Thursday, 19 July 2012

Two Clare's separated by 800 years

Zero and I recently paid a visit to Assisi (during the same week as the International Eucharistic Congress in Dublin - it's our excuse, anyway). The town has been marked by a celebration of the 8th Centenary of the consecration to God of St Clare of Assisi, a celebration that has not really been much noticed in England.

We arrived in the evening of 9th June, and so missed out on an event held that day under the auspices of the Focolare Movement: Clare of Assisi and Chiara Lubich: Two Charisms in Communion. The particular prompt for the event was the dedication of a square near the Basilica of St Francis to Chiara Lubich, the founder of the Focolare.

The following paragraph from the report on the Focolare website struck me in particular. It is worth recalling that the official title of the Focolare is "Work of Mary". This reflects a line of thought which suggests that the Virgin Mary represents a figure of all that is charismatic (ie individually given gift) in the life of the Church.

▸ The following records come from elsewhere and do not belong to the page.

-- ==== Sys2Proof/Laws/PerInstr.lean ====
section
/-! SUPPORT. Per instruction: its encoding lies in its row of the opcode table. -/

namespace Sys2Proof.Laws.TableRow

/-- The encoding of a well-formed instruction agrees with its row's match under its row's mask. -/
def Statement (i : Instr) : Prop := i.wf = true → encode i &&& i.row.mask = i.row.value

/-- Bits of a word of format `NNN` under the mask of its type. -/
theorem mask_NNN (t : Nibble) (nnn : Addr) : wordNNN t nnn &&& 0xF000 = wordNNN t 0 := by
  apply BitVec.eq_of_getLsbD_eq
  intro i hi
  simp only [wordNNN, BitVec.getLsbD_and, BitVec.getLsbD_append]
  interval_cases i <;> simp

theorem mask_XKK (t : Nibble) (x : Reg) (kk : Byte) : wordXKK t x kk &&& 0xF000 = wordNNN t 0 := mask_NNN t _

theorem mask_XYN (t : Nibble) (x y : Reg) (n : Nibble) : wordXYN t x y n &&& 0xF000 = wordNNN t 0 := mask_NNN t _

/-- Bits of a word with a fixed `kk` under the mask of type and `kk`. -/
theorem mask_X (t : Nibble) (x : Reg) (kk : Byte) : wordXKK t x kk &&& 0xF0FF = wordXKK t 0 kk := by
  apply BitVec.eq_of_getLsbD_eq
  intro i hi
  simp only [wordXKK, bitsOfReg, BitVec.getLsbD_and, BitVec.getLsbD_append]
  interval_cases i <;> simp

/-- Bits of a word with a fixed `n` under the mask of type and `n`. -/
theorem mask_XY (t : Nibble) (x y : Reg) (n : Nibble) : wordXYN t x y n &&& 0xF00F = wordXYN t 0 0 n := by
  apply BitVec.eq_of_getLsbD_eq
  intro i hi
  simp only [wordXYN, bitsOfReg, BitVec.getLsbD_and, BitVec.getLsbD_append]
  interval_cases i <;> simp

theorem sys (nnn : Addr) : Statement (.sys nnn) := fun _ => (mask_NNN _ _).trans rfl
theorem cls : Statement (.cls) := fun _ => by decide
theorem ret : Statement (.ret) := fun _ => by decide
theorem jp (nnn : Addr) : Statement (.jp nnn) := fun _ => (mask_NNN _ _).trans rfl
theorem call (nnn : Addr) : Statement (.call nnn) := fun _ => (mask_NNN _ _).trans rfl
theorem seImm (x : Reg) (kk : Byte) : Statement (.seImm x kk) := fun _ => (mask_XKK _ _ _).trans rfl
theorem sneImm (x : Reg) (kk : Byte) : Statement (.sneImm x kk) := fun _ => (mask_XKK _ _ _).trans rfl
theorem seReg (x y : Reg) : Statement (.seReg x y) := fun _ => (mask_XYN _ _ _ _).trans rfl
theorem ldImm (x : Reg) (kk : Byte) : Statement (.ldImm x kk) := fun _ => (mask_XKK _ _ _).trans rfl
theorem addImm (x : Reg) (kk : Byte) : Statement (.addImm x kk) := fun _ => (mask_XKK _ _ _).trans rfl
theorem ldReg (x y : Reg) : Statement (.ldReg x y) := fun _ => (mask_XY _ _ _ _).trans rfl
theorem orReg (x y : Reg) : Statement (.orReg x y) := fun _ => (mask_XY _ _ _ _).trans rfl
theorem andReg (x y : Reg) : Statement (.andReg x y) := fun _ => (mask_XY _ _ _ _).trans rfl
theorem xorReg (x y : Reg) : Statement (.xorReg x y) := fun _ => (mask_XY _ _ _ _).trans rfl
theorem addReg (x y : Reg) : Statement (.addReg x y) := fun _ => (mask_XY _ _ _ _).trans rfl
theorem sub (x y : Reg) : Statement (.sub x y) := fun _ => (mask_XY _ _ _ _).trans rfl
theorem shr (x : Reg) : Statement (.shr x) := fun _ => (mask_XY _ _ _ _).trans rfl
theorem subn (x y : Reg) : Statement (.subn x y) := fun _ => (mask_XY _ _ _ _).trans rfl
theorem shl (x : Reg) : Statement (.shl x) := fun _ => (mask_XY _ _ _ _).trans rfl
theorem sneReg (x y : Reg) : Statement (.sneReg x y) := fun _ => (mask_XYN _ _ _ _).trans rfl
theorem ldI (nnn : Addr) : Statement (.ldI nnn) := fun _ => (mask_NNN _ _).trans rfl
theorem jpV0 (nnn : Addr) : Statement (.jpV0 nnn) := fun _ => (mask_NNN _ _).trans rfl
theorem rnd (x : Reg) (kk : Byte) : Statement (.rnd x kk) := fun _ => (mask_XKK _ _ _).trans rfl
theorem drw (x y : Reg) (n : Nibble) : Statement (.drw x y n) := fun _ => (mask_XYN _ _ _ _).trans rfl
theorem skp (x : Reg) : Statement (.skp x) := fun _ => (mask_X _ _ _).trans rfl
theorem sknp (x : Reg) : Statement (.sknp x) := fun _ => (mask_X _ _ _).trans rfl
theorem ldVxDt (x : Reg) : Statement (.ldVxDt x) := fun _ => (mask_X _ _ _).trans rfl
theorem ldVxK (x : Reg) : Statement (.ldVxK x) := fun _ => (mask_X _ _ _).trans rfl
theorem ldDtVx (x : Reg) : Statement (.ldDtVx x) := fun _ => (mask_X _ _ _).trans rfl
theorem ldStVx (x : Reg) : Statement (.ldStVx x) := fun _ => (mask_X _ _ _).trans rfl
theorem addI (x : Reg) : Statement (.addI x) := fun _ => (mask_X _ _ _).trans rfl
theorem ldF (x : Reg) : Statement (.ldF x) := fun _ => (mask_X _ _ _).trans rfl
theorem ldB (x : Reg) : Statement (.ldB x) := fun _ => (mask_X _ _ _).trans rfl
theorem storeRegs (x : Reg) : Statement (.storeRegs x) := fun _ => (mask_X _ _ _).trans rfl
theorem loadRegs (x : Reg) : Statement (.loadRegs x) := fun _ => (mask_X _ _ _).trans rfl

end Sys2Proof.Laws.TableRow
end

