-- ==== Sys2Proof/Tests/Slice0.lean ====
section
/-! SUPPORT. Tests: expected values are those of `spec/95_test_vectors.md` (the vector is named beside each), and a witness of the hypotheses of
every statement that has some. -/

namespace Sys2Proof.Tests

open Sys2Proof Sys2Proof.Machine

/-! ### Helpers -/

/-- The state after `ExecuteOne` of the word placed at `pc` (the convention of `95_test_vectors.md`). -/
def one (s : State) (w : Word) : Option State :=
  match (s.placeInstruction w).executeOne with
  | .next t => some t
  | _ => none

/-- A field of the state after that. -/
def oneOf {α : Type} (s : State) (w : Word) (f : State → α) : Option α := (one s w).map f

/-- A field of the state after one step. -/
def stepOf {α : Type} (s : State) (f : State → α) : Option α :=
  match step s with
  | .next t => some (f t)
  | _ => none

/-- Reset with some registers set. -/
def withV (rs : List (Reg × Byte)) : State := rs.foldl (fun s r => s.writeV r.1 r.2) State.reset

/-- The two registers an instruction leaves, the second of them the flag register. -/
def vAndFlag (x : Reg) (s : State) : Byte × Byte := (s.readV x, s.readV flagReg)

/-- Reset with `I` and bytes there. -/
def withBytes (i : Word) (bs : List Byte) : State := (State.reset.writeI i).memWriteList i.toNat bs

/-- A halted machine. -/
def halted : State := { State.reset with status := .halted (.decodeError 0x8008 0x200), loadable := false }

/-- A machine waiting for a key for `V[2]`, at the instruction `LD V2, K`. -/
def waiting : State := { State.reset with status := .waiting 2, loadable := false, pc := 0x300 }

/-! ### Well-formedness -/

theorem test_wf_refuses_sys_with_the_word_of_cls : (Instr.sys 0x0E0).wf = false := by decide
theorem test_wf_refuses_sys_with_the_word_of_ret : (Instr.sys 0x0EE).wf = false := by decide
theorem test_wf_accepts_other_sys : (Instr.sys 0x000).wf = true ∧ (Instr.sys 0x1EE).wf = true ∧ (Instr.sys 0xFFF).wf = true := by decide

/-! ### Decoding: words written out bit by bit from `30_encoding.md` R76–R80 -/

theorem test_decode_control_flow :
    decode 0b0000000100100011 = .instr (.sys 0x123) ∧ decode 0b0000000011101110 = .instr .ret ∧
    decode 0b0001001010101011 = .instr (.jp 0x2AB) ∧ decode 0b0010001100000000 = .instr (.call 0x300) ∧
    decode 0b0011001101000010 = .instr (.seImm 3 0x42) ∧ decode 0b0100001101000011 = .instr (.sneImm 3 0x43) ∧
    decode 0b0101000100100000 = .instr (.seReg 1 2) ∧ decode 0b1001000100100000 = .instr (.sneReg 1 2) ∧
    decode 0b1011111111111111 = .instr (.jpV0 0xFFF) := by decide

theorem test_decode_register_alu :
    decode 0b0110101001111011 = .instr (.ldImm 10 0x7B) ∧ decode 0b0111111100000101 = .instr (.addImm 15 0x05) ∧
    decode 0b1000000100100000 = .instr (.ldReg 1 2) ∧ decode 0b1000000100100001 = .instr (.orReg 1 2) ∧
    decode 0b1000000100100010 = .instr (.andReg 1 2) ∧ decode 0b1000000100100011 = .instr (.xorReg 1 2) ∧
    decode 0b1000000100100100 = .instr (.addReg 1 2) ∧ decode 0b1000111100010101 = .instr (.sub 15 1) ∧
    decode 0b1000010000000110 = .instr (.shr 4) ∧ decode 0b1000000111110111 = .instr (.subn 1 15) ∧
    decode 0b1000000100001110 = .instr (.shl 1) ∧ decode 0b1100001100001111 = .instr (.rnd 3 0x0F) := by decide

theorem test_decode_index_and_memory :
    decode 0b1010001100000000 = .instr (.ldI 0x300) ∧ decode 0b1111000000011110 = .instr (.addI 0) ∧
    decode 0b1111000000101001 = .instr (.ldF 0) ∧ decode 0b1111001000110011 = .instr (.ldB 2) ∧
    decode 0b1111111101010101 = .instr (.storeRegs 15) ∧ decode 0b1111001101100101 = .instr (.loadRegs 3) := by decide

theorem test_decode_display_timers_input :
    decode 0b0000000011100000 = .instr .cls ∧ decode 0b1101001000110010 = .instr (.drw 2 3 2) ∧
    decode 0b1110010110011110 = .instr (.skp 5) ∧ decode 0b1110010110100001 = .instr (.sknp 5) ∧
    decode 0b1111010100000111 = .instr (.ldVxDt 5) ∧ decode 0b1111001000001010 = .instr (.ldVxK 2) ∧
    decode 0b1111000000010101 = .instr (.ldDtVx 0) ∧ decode 0b1111000100011000 = .instr (.ldStVx 1) := by decide

/-- Ignored bits (R82): V-E7, V-E8, and `n` of type 9. -/
theorem test_decode_ignores_unused_fields :
    decode 0x512F = .instr (.seReg 1 2) ∧ decode 0x912F = .instr (.sneReg 1 2) ∧ decode 0x8176 = .instr (.shr 1) ∧
    decode 0x81FE = .instr (.shl 1) := by decide

/-- V-E4, V-E5. -/
theorem test_decode_refuses_illegal_words :
    [0x8008, 0x800F, 0x80A9, 0xE09F, 0xE0A2, 0xF000, 0xF0FF, 0xF164, 0xF056].all isIllegal = true := by decide

/-- V-E6: the words of type 0 but two are `SYS`. -/
theorem test_decode_type_zero :
    decode 0x0000 = .instr (.sys 0x000) ∧ decode 0x00E1 = .instr (.sys 0x0E1) ∧ decode 0x01EE = .instr (.sys 0x1EE) ∧
    decode 0x0FFF = .instr (.sys 0xFFF) := by decide

theorem test_decodeTableWord : decodeTableWord 16 0xD232 = some (.drw 2 3 2) ∧ decodeTableWord 16 0x8008 = none := by decide

/-! ### Fetch -/

/-- V-E1, V-E2, V-E3 (the byte at 0xFF is 0 after reset, the one at 0xFE is 0x12 here). -/
theorem test_fetch_big_endian_and_wraps :
    (State.reset.memWriteList 0x200 [0x12, 0x34]).fetch = 0x1234 ∧
    ((State.reset.jump 0x0FFF).memWrite 0xFFF 0x6A).fetch = 0x6AF0 ∧
    ((State.reset.jump 0x10FE).memWrite 0x0FE 0x12).fetch = 0x1200 := by decide

/-! ### Control flow -/

/-- V-E6. -/
theorem test_sys : oneOf State.reset 0x0FFF State.pc = some 0x202 := by decide

/-- V-C7. -/
theorem test_ret_pops :
    oneOf { State.reset with sp := 2, stack := (State.reset.stack.set 0 0x202).set 1 0x456 } 0x00EE
      (fun s => (s.sp, s.pc, s.stackSlot 1)) = some (1, 0x456, 0x456) := by decide

/-- V-C6. -/
theorem test_ret_underflow :
    oneOf (State.reset.jump 0x300) 0x00EE (fun s => (s.status, s.sp, s.pc)) =
      some (.halted (.stackUnderflow 0x00EE 0x300 0), 0, 0x300) := by decide

/-- V-C2. -/
theorem test_jp_odd : oneOf State.reset 0x1201 State.pc = some 0x201 := by decide

/-- V-C8. -/
theorem test_call_pushes_unreduced :
    oneOf (State.reset.jump 0x10FE) 0x2400 (fun s => (s.stackSlot 0, s.sp, s.pc)) = some (0x1100, 1, 0x400) := by decide

/-- V-C4. -/
theorem test_call_overflow :
    oneOf { State.reset.jump 0x240 with sp := 16 } 0x2300 (fun s => (s.status, s.sp, s.pc)) =
      some (.halted (.stackOverflow 0x2300 0x240 16), 16, 0x240) := by decide

/-- V-C9, V-C16. -/
theorem test_seImm :
    oneOf ((withV [(3, 0x42)]).jump 0x300) 0x3343 State.pc = some 0x302 ∧
    oneOf (State.reset.jump 0xFFFE) 0x3000 State.pc = some 0x0002 := by decide

/-- V-C10. -/
theorem test_sneImm :
    oneOf ((withV [(3, 0x42)]).jump 0x300) 0x4342 State.pc = some 0x302 ∧
    oneOf ((withV [(3, 0x42)]).jump 0x300) 0x4343 State.pc = some 0x304 := by decide

/-- V-C11, V-E7. -/
theorem test_seReg :
    oneOf (withV [(1, 5), (2, 6)]) 0x5120 State.pc = some 0x202 ∧
    oneOf (withV [(1, 9), (2, 9)]) 0x512F State.pc = some 0x204 := by decide

/-- V-C12. -/
theorem test_sneReg :
    oneOf (withV [(1, 5), (2, 5)]) 0x9120 State.pc = some 0x202 ∧
    oneOf (withV [(1, 5), (2, 6)]) 0x9120 State.pc = some 0x204 := by decide

/-- V-C15. -/
theorem test_jpV0_unreduced : oneOf (withV [(0, 0xFF)]) 0xBFFF State.pc = some 0x10FE := by decide

/-! ### Register load and arithmetic -/

/-- W1. -/
theorem test_ldImm : oneOf State.reset 0x6A7B (fun s => (s.readV 0xA, s.pc)) = some (0x7B, 0x202) := by decide

/-- V-A1, V-A2. -/
theorem test_addImm :
    oneOf (withV [(0, 0xFF), (0xF, 0x55)]) 0x7001 (vAndFlag 0) = some (0x00, 0x55) ∧
    oneOf (withV [(0xF, 0x10)]) 0x7FF5 (vAndFlag 0) = some (0x00, 0x05) := by decide

/-- V-A3. -/
theorem test_ldReg : oneOf (withV [(2, 0x9C)]) 0x8120 (State.readV · 1) = some 0x9C := by decide

/-- V-A4. -/
theorem test_or : oneOf (withV [(1, 0xF0), (2, 0x0F), (0xF, 0x77)]) 0x8121 (vAndFlag 1) = some (0xFF, 0x77) := by decide

/-- V-A5. -/
theorem test_and : oneOf (withV [(1, 0xF0), (2, 0x3C), (0xF, 0x77)]) 0x8122 (vAndFlag 1) = some (0x30, 0x77) := by decide

/-- V-A6. -/
theorem test_xor : oneOf (withV [(1, 0xFF), (2, 0x0F), (0xF, 0x77)]) 0x8123 (vAndFlag 1) = some (0xF0, 0x77) := by decide

/-- V-A8, V-A9, V-A12. -/
theorem test_addReg :
    oneOf (withV [(1, 0x80), (2, 0x80)]) 0x8124 (vAndFlag 1) = some (0x00, 1) ∧
    oneOf (withV [(1, 0x80)]) 0x8114 (vAndFlag 1) = some (0x00, 1) ∧
    oneOf (withV [(1, 0xF0), (0xF, 0x20)]) 0x81F4 (vAndFlag 1) = some (0x10, 1) := by decide

/-- V-A10, V-A11. -/
theorem test_addReg_into_flag :
    oneOf (withV [(0xF, 0xFF), (1, 0x02)]) 0x8F14 (State.readV · 0xF) = some 1 ∧
    oneOf (withV [(0xF, 0x10), (1, 0x20)]) 0x8F14 (State.readV · 0xF) = some 0 := by decide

Moreover, charisms are means for the emergence of the feminine. So it was for these two Clares: Clare of Assisi was able to receive approval for her “Highest Poverty” by the Holy See. Clare (Chiara) of Trent introduced into the Church the great novelty that the president of an ecclesial movement, containing all the vocations, will always be a woman. The accomplishments of Chiara Lubich’s charism are exquisitely secular (like the Economy of Communion), showing how much the charisms of the past and present are like the flywheels, that gradually lead us to a society that is more “humane and beautiful”.